→ **Study material**:
-- ==== Sys2Proof/Machine/State.lean ====
section
/-! DEFINITION. The state of the PJ8 block as plain data: every register, table, queue, counter, buffer and pin the spec
gives the module, the queue of the commands that are waiting, and the state right after a completed cold start.
Sparse tables are lists of (key, value) pairs sorted by key; what an unlisted key stands for is each table's default. -/
namespace Sys2Proof.Machine

/-- A sparse table: (key, value) pairs, keys rising. -/
abbrev Tab (α : Type) := List (Nat × α)

/-! ## Register fields (Tables 1-9 to 17-7) -/

/-- The BAR0 blocks of Table 14-4. -/
inductive Blk where
  | ident | cad | mem | tier | net | gnx | host | mq | pwr | rst | part
  deriving DecidableEq, Repr

/-- Register access codes (R15, Table 0-5). -/
inductive Acc where
  | ro | rw | rwl | wo | rws
  deriving DecidableEq, Repr

/-- The reset value of a field, as the register tables give it: a number, or a rule over the register's index. -/
inductive RstV where
  | const (n : Nat)
  | idx
  | idxDiv (n : Nat)
  | blkDiv (n : Nat)
  | siteState
  | siteCore
  | dscp (j : Nat)
  | boot
  deriving DecidableEq, Repr

/-- What the module does with a written value (R522): takes any value; a numeric range with its field code; or the
defined encodings lo to hi, a reserved encoding taking the field's Reset value. -/
inductive Clamp where
  | any
  | range (lo hi code : Nat)
  | enc (lo hi reset code : Nat)
  deriving DecidableEq, Repr

/-- One register field: its block, the offset of its register within the block, the stride and count of a repeated
register, its lowest bit, its width, its access code, its reset value and its clamp. -/
structure Fld where
  blk : Blk
  off : Nat
  stride : Nat
  count : Nat
  lo : Nat
  w : Nat
  acc : Acc
  rst : RstV
  clamp : Clamp
  deriving DecidableEq, Repr

/-! ## Records and rings (14_host_interface.md) -/

/-- A completion, event or clamp record (Tables 14-10 to 14-12) before it is laid into its ring. -/
inductive Rec where
  | cpl (opcode status cflags tag cookie tick result : Nat)
  | event (type part : Nat) (redacted : Bool) (tick : Nat) (words : List Nat)
  | clamp (reason field part csrc opcode site requested applied : Nat)
  deriving DecidableEq, Repr

/-- Where a record goes (R521): the completion ring of one ring pair life, a partition's event ring, or a port's
module event ring. -/
inductive Route where
  | cpl (part ring life : Nat)
  | part (p : Nat)
  | port (q : Nat)
  deriving DecidableEq, Repr

/-- A record on its way to a ring, or waiting in a backlog (R525). -/
structure OutRec where
  route : Route
  record : Rec
  deriving DecidableEq, Repr

/-- A consumed descriptor that has not completed: where its completion record goes and what the record carries. -/
structure DRef where
  part : Nat
  ring : Nat
  life : Nat
  num : Nat
  opcode : Nat
  ver : Nat
  tag : Nat
  cookie : Nat
  clamped : Bool
  deriving DecidableEq, Repr

/-- A ring: a ring pair, an event ring or a module event ring, with its four cumulative counts (R509, R510). -/
structure Ring where
  life : Nat
  stopped : Bool
  log : Nat
  sqBase : Nat
  cqBase : Nat
  cb : Nat
  pay : Nat
  vec : Nat
  vecEn : Bool
  coalCnt : Nat
  coalUs : Nat
  sqTail : Nat
  sqHead : Nat
  cqHead : Nat
  cqTail : Nat
  sinceMsg : Nat
  outstanding : List DRef
  waiting : List (Nat × Nat × Desc)
  destroyer : Option DRef
  deriving DecidableEq, Repr

/-- One MSI-X vector: its mask and pending bits (R526). -/
structure MsixVec where
  masked : Bool
  pending : Bool
  deriving DecidableEq, Repr

/-- A registered region of BAR2 (R502): partition, PVA, length in 2 MiB units, PERM and its BAR2 offset in 2 MiB, and a release that
waits for the accesses in flight (R506). -/
structure Region where
  part : Nat
  pva : Nat
  len : Nat
  perm : Nat
  ofs : Nat
  releasing : Option DRef
  deriving DecidableEq, Repr

/-- A BAR2 access that waits for device memory: its offset, its length and, for a write, its bytes. -/
structure Bar2Req where
  ofs : Nat
  len : Nat
  data : Option (List Byte)
  deriving DecidableEq, Repr

/-- One host port (14_host_interface.md): pins, Margining Ready, MSI-X function mask and vectors, regions, backlog, records lost
since their last event, the tick of its last BAR2 miss event, a snooped line not yet read again, whether it has still to train
before it takes submissions (R528), whether the next link up follows a module reset (R538), and the BAR2 accesses that wait for device
memory. -/
structure HPort where
  perstN : Bool
  rdyN : Bool
  busyN : Bool
  marginingReady : Bool
  msixFnMask : Bool
  vectors : Tab MsixVec
  regions : Tab Region
  backlog : List OutRec
  lostPending : Nat
  missTick : Option Nat
  snooped : Bool
  training : Bool
  afterReset : Bool
  waiting : List Bar2Req
  deriving DecidableEq, Repr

→ **Task to complete**:
Which lines of the listing contain the word "completed"? Copy each of them.

→ **Answer to the problem**:
gives the module, the queue of the commands that are waiting, and the state right after a completed cold start.
/-- A consumed descriptor that has not completed: where its completion record goes and what the record carries. -/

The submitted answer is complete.